Notes on the news:
Happy days aren't here again
Sure, the recession's over, but we have a long way to go to get over the hump
If there is such thing as a hospital executive who is suffering from unremitting euphoria, let us offer an article in the latest Atlantic magazine as a tonic.
In it, writer Don Peck paints a portrait of a dystopian America plagued by joblessness. Although the current Great Recession, which began in December 2007, may be technically over, unemployment stubbornly lingers. Peck notes that each recession since 1980 has retreated more slowly than its predecessor. The share of the civilian population with jobs has never returned to its peak. Incomes have been stagnant. The nation’s unemployment rate hit 10% last fall and has receded only slightly. If you count people who have given up looking for work or are working part time because they can’t get full-time employment, the rate is more like 17%.
Peck notes how lack of work takes an especially hard psychological and physical toll on males, who tend to stake much of their self-worth on their jobs. Symptoms include a crippling disorientation, aggression, domestic violence and substance abuse.
The article suggests that we can expect these problems to continue for a long time. The federal stimulus package enacted a year ago may have kept the nation from tipping into a second Great Depression, but it was hardly a panacea. Congress is fumbling around with a jobs bill.
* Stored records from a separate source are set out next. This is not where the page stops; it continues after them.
-- ==== Sys2Proof/Machine/Dsp.lean ====
section
/-! DEFINITION. DSP function instructions (`46_dsp.md`): C unchanged, no EIT (R271). Sums wrap modulo 2^56 (R51, R270). -/

namespace Sys2Proof.Machine

/-- `MULHI Rsrc1,Rsrc2,Adest`: multiply high halves, product at bit 16 (R272). -/
def mulhiAction (src1 src2 : RegNum) (acc : BitVec 1) (s : State) : Action :=
  .writes (setAcc acc ((hi16 (readReg s src1) * hi16 (readReg s src2)) <<< 16))

/-- MULHI executed alone (R272). -/
def execMulhi (src1 src2 : RegNum) (acc : BitVec 1) (s : State) : Result :=
  finish 2 (mulhiAction src1 src2 acc s) s

/-- `MULLO Rsrc1,Rsrc2,Adest`: multiply low halves, product at bit 16 (R273). -/
def mulloAction (src1 src2 : RegNum) (acc : BitVec 1) (s : State) : Action :=
  .writes (setAcc acc ((lo16 (readReg s src1) * lo16 (readReg s src2)) <<< 16))

/-- MULLO executed alone (R273). -/
def execMullo (src1 src2 : RegNum) (acc : BitVec 1) (s : State) : Result :=
  finish 2 (mulloAction src1 src2 acc s) s

/-- `MULWHI Rsrc1,Rsrc2`: multiply word by high half into A0 (R274). -/
def mulwhiAction (src1 src2 : RegNum) (s : State) : Action :=
  .writes (setAcc 0 (s32 (readReg s src1) * hi16 (readReg s src2)))

/-- MULWHI executed alone (R274). -/
def execMulwhi (src1 src2 : RegNum) (s : State) : Result :=
  finish 2 (mulwhiAction src1 src2 s) s

/-- `MULWLO Rsrc1,Rsrc2`: multiply word by low half into A0 (R275). -/
def mulwloAction (src1 src2 : RegNum) (s : State) : Action :=
  .writes (setAcc 0 (s32 (readReg s src1) * lo16 (readReg s src2)))

/-- MULWLO executed alone (R275). -/
def execMulwlo (src1 src2 : RegNum) (s : State) : Result :=
  finish 2 (mulwloAction src1 src2 s) s

/-- `MULWU1 Rsrc1,Rsrc2`: multiply word by unsigned low half into A1 (R276). -/
def mulwu1Action (src1 src2 : RegNum) (s : State) : Action :=
  .writes (setAcc 1 (s32 (readReg s src1) * ulo16 (readReg s src2)))

/-- MULWU1 executed alone (R276). -/
def execMulwu1 (src1 src2 : RegNum) (s : State) : Result :=
  finish 2 (mulwu1Action src1 src2 s) s

/-- `MACHI Rsrc1,Rsrc2,Adest`: multiply and accumulate high halves (R277). -/
def machiAction (src1 src2 : RegNum) (acc : BitVec 1) (s : State) : Action :=
  .writes (setAcc acc (accRead s acc + ((hi16 (readReg s src1) * hi16 (readReg s src2)) <<< 16)))

/-- MACHI executed alone (R277). -/
def execMachi (src1 src2 : RegNum) (acc : BitVec 1) (s : State) : Result :=
  finish 2 (machiAction src1 src2 acc s) s

/-- `MACLO Rsrc1,Rsrc2,Adest`: multiply and accumulate low halves (R278). -/
def macloAction (src1 src2 : RegNum) (acc : BitVec 1) (s : State) : Action :=
  .writes (setAcc acc (accRead s acc + ((lo16 (readReg s src1) * lo16 (readReg s src2)) <<< 16)))

/-- MACLO executed alone (R278). -/
def execMaclo (src1 src2 : RegNum) (acc : BitVec 1) (s : State) : Result :=
  finish 2 (macloAction src1 src2 acc s) s

/-- `MACWHI Rsrc1,Rsrc2`: multiply and accumulate word by high half, A0 (R279). -/
def macwhiAction (src1 src2 : RegNum) (s : State) : Action :=
  .writes (setAcc 0 (accRead s 0 + (s32 (readReg s src1) * hi16 (readReg s src2))))

/-- MACWHI executed alone (R279). -/
def execMacwhi (src1 src2 : RegNum) (s : State) : Result :=
  finish 2 (macwhiAction src1 src2 s) s

/-- `MACWLO Rsrc1,Rsrc2`: multiply and accumulate word by low half, A0 (R280). -/
def macwloAction (src1 src2 : RegNum) (s : State) : Action :=
  .writes (setAcc 0 (accRead s 0 + (s32 (readReg s src1) * lo16 (readReg s src2))))

/-- MACWLO executed alone (R280). -/
def execMacwlo (src1 src2 : RegNum) (s : State) : Result :=
  finish 2 (macwloAction src1 src2 s) s

/-- `MACLH1 Rsrc1,Rsrc2`: multiply and accumulate low half by high half, A1 (R281). -/
def maclh1Action (src1 src2 : RegNum) (s : State) : Action :=
  .writes (setAcc 1 (accRead s 1 + ((lo16 (readReg s src1) * hi16 (readReg s src2)) <<< 16)))

/-- MACLH1 executed alone (R281). -/
def execMaclh1 (src1 src2 : RegNum) (s : State) : Result :=
  finish 2 (maclh1Action src1 src2 s) s

/-- `MACWU1 Rsrc1,Rsrc2`: multiply and accumulate word by unsigned low half, A1 (R282). -/
def macwu1Action (src1 src2 : RegNum) (s : State) : Action :=
  .writes (setAcc 1 (accRead s 1 + (s32 (readReg s src1) * ulo16 (readReg s src2))))

/-- MACWU1 executed alone (R282). -/
def execMacwu1 (src1 src2 : RegNum) (s : State) : Result :=
  finish 2 (macwu1Action src1 src2 s) s

/-- `MSBLO Rsrc1,Rsrc2`: multiply and subtract low halves, A0 (R283). -/
def msbloAction (src1 src2 : RegNum) (s : State) : Action :=
  .writes (setAcc 0 (accRead s 0 - ((lo16 (readReg s src1) * lo16 (readReg s src2)) <<< 16)))

/-- MSBLO executed alone (R283). -/
def execMsblo (src1 src2 : RegNum) (s : State) : Result :=
  finish 2 (msbloAction src1 src2 s) s

/-- `SADD`: A0 ← A0 + (A1 shifted right arithmetically by 16) (R284). -/
def saddAction (s : State) : Action :=
  .writes (setAcc 0 (accRead s 0 + (accRead s 1).sshiftRight 16))

/-- SADD executed alone (R284). -/
def execSadd (s : State) : Result :=
  finish 2 (saddAction s) s

/-- Round and saturate (R285, R286): shift left by `imm1`, add half a unit, clamp to `max` and -2^47, clear the low bits. -/
def roundAcc (v : AccView) (imm1 : Nat) (half max keep : AccView) : AccView :=
  if max.slt ((v <<< imm1) + half) then max
  else if ((v <<< imm1) + half).slt 0xFFFF800000000000 then 0xFFFF800000000000
  else ((v <<< imm1) + half) &&& keep

/-- `RAC Adest,Asrc,#imm1`: round to word (R285). -/
def racAction (accd accs : BitVec 1) (imm1 : Nat) (s : State) : Action :=
  .writes (setAcc accd (roundAcc (accRead s accs) imm1 0x8000 0x00007FFFFFFF0000 0xFFFFFFFFFFFF0000))

/-- RAC executed alone (R285). -/
def execRac (accd accs : BitVec 1) (imm1 : Nat) (s : State) : Result :=
  finish 2 (racAction accd accs imm1 s) s

/-- `RACH Adest,Asrc,#imm1`: round to halfword (R286). -/
def rachAction (accd accs : BitVec 1) (imm1 : Nat) (s : State) : Action :=
  .writes (setAcc accd (roundAcc (accRead s accs) imm1 0x80000000 0x00007FFF00000000 0xFFFFFFFF00000000))

/-- RACH executed alone (R286). -/
def execRach (accd accs : BitVec 1) (imm1 : Nat) (s : State) : Result :=
  finish 2 (rachAction accd accs imm1 s) s

/-- `MVFACHI Rdest,Asrc`: bits [63:32] of the access view (R287). -/
def mvfachiAction (dest : RegNum) (accs : BitVec 1) (s : State) : Action :=
  .writes (setReg s dest ((accRead s accs).extractLsb' 32 32))

/-- MVFACHI executed alone (R287). -/
def execMvfachi (dest : RegNum) (accs : BitVec 1) (s : State) : Result :=
  finish 2 (mvfachiAction dest accs s) s

/-- `MVFACLO Rdest,Asrc`: bits [31:0] (R288). -/
def mvfacloAction (dest : RegNum) (accs : BitVec 1) (s : State) : Action :=
  .writes (setReg s dest ((accRead s accs).extractLsb' 0 32))

/-- MVFACLO executed alone (R288). -/
def execMvfaclo (dest : RegNum) (accs : BitVec 1) (s : State) : Result :=
  finish 2 (mvfacloAction dest accs s) s

/-- `MVFACMI Rdest,Asrc`: bits [47:16] (R289). -/
def mvfacmiAction (dest : RegNum) (accs : BitVec 1) (s : State) : Action :=
  .writes (setReg s dest ((accRead s accs).extractLsb' 16 32))

/-- MVFACMI executed alone (R289). -/
def execMvfacmi (dest : RegNum) (accs : BitVec 1) (s : State) : Result :=
  finish 2 (mvfacmiAction dest accs s) s

/-- `MVTACHI Rsrc,Adest`: bits [63:32] of the access view, the top eight dropped; the low word is kept (R290). -/
def mvtachiAction (src : RegNum) (accd : BitVec 1) (s : State) : Action :=
  .writes (setAcc accd (readReg s src ++ (accRead s accd).extractLsb' 0 32))

/-- MVTACHI executed alone (R290). -/
def execMvtachi (src : RegNum) (accd : BitVec 1) (s : State) : Result :=
  finish 2 (mvtachiAction src accd s) s

/-- `MVTACLO Rsrc,Adest`: bits [31:0]; the high part is kept (R291). -/
def mvtacloAction (src : RegNum) (accd : BitVec 1) (s : State) : Action :=
  .writes (setAcc accd ((accRead s accd).extractLsb' 32 32 ++ readReg s src))

/-- MVTACLO executed alone (R291). -/
def execMvtaclo (src : RegNum) (accd : BitVec 1) (s : State) : Result :=
  finish 2 (mvtacloAction src accd s) s

/-- Signed saturation of a register value to the range `low` to `high` (R292, R293). -/
def saturate (v high low : Word) : Word :=
  if high.sle v then high else if v.sle low then low else v

/-- `SATB Rdest,Rsrc`: signed saturation to a byte (PRESUMED: D33, log 25) (R292). -/
def satbAction (dest src : RegNum) (s : State) : Action :=
  .writes (setReg s dest (saturate (readReg s src) 0x0000007F 0xFFFFFF80))

/-- SATB executed alone (R292). -/
def execSatb (dest src : RegNum) (s : State) : Result :=
  finish 4 (satbAction dest src s) s

/-- `SATH Rdest,Rsrc`: signed saturation to a halfword (R293). -/
def sathAction (dest src : RegNum) (s : State) : Action :=
  .writes (setReg s dest (saturate (readReg s src) 0x00007FFF 0xFFFF8000))

/-- SATH executed alone (R293). -/
def execSath (dest src : RegNum) (s : State) : Result :=
  finish 4 (sathAction dest src s) s

end Sys2Proof.Machine
end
The article does not examine healthcare, but if its arguments are correct, the implications for hospitals are not pretty. They can expect busier emergency rooms, with more victims of violence. They can look forward to more psychological problems and substance-abuse patients. They can expect to be strained financially as even more people who have lost their jobs and insurance coverage stream through the doors. And they cannot count on government to pay all the bills because the federal government and the states are fiscally strained as well.
Speaking of a lack of government help, we noted the announcement last week by Democratic Sen. Evan Bayh of Indiana that he would not run for re-election. Bayh complained about a lack of bipartisanship in Congress and cited the jobs legislation and a deficit commission bill as examples.
Curiously, he didn’t speak of healthcare reform, which is the most prominent example of the partisan divide in Washington. Perhaps the senator has mixed feelings about this issue. His wife, a former drug company lawyer, has become something of a professional corporate board sitter. She has collected millions of dollars serving on the boards of a variety of companies, including pharmaceutical and biotechnology enterprises as well as insurance giant WellPoint.
Bayh is hardly alone. Congress is filled with members who hold outside financial interests or whose spouses are lobbyists for special interests. Being in government—or close to it—can be quite lucrative.
The senator’s departing criticism falls short of the target. The problem isn’t so much a lack of bipartisanship as a lack of statesmanship: governing with wisdom, skill and a selfless devotion to country. Self-preservation, self-enrichment and ideology drive today’s government. You have to search awfully hard to find anyone in Congress who matches the description of a statesman.
It’s too bad members of Congress such as Bayh think they can’t make a difference in Washington. Several Democrats and Republicans have announced they will retire. Maybe they will be replaced by a new crop of lawmakers with rearranged priorities—statesmen who can secure affordable healthcare coverage for millions of their countrymen, particularly the ones without jobs.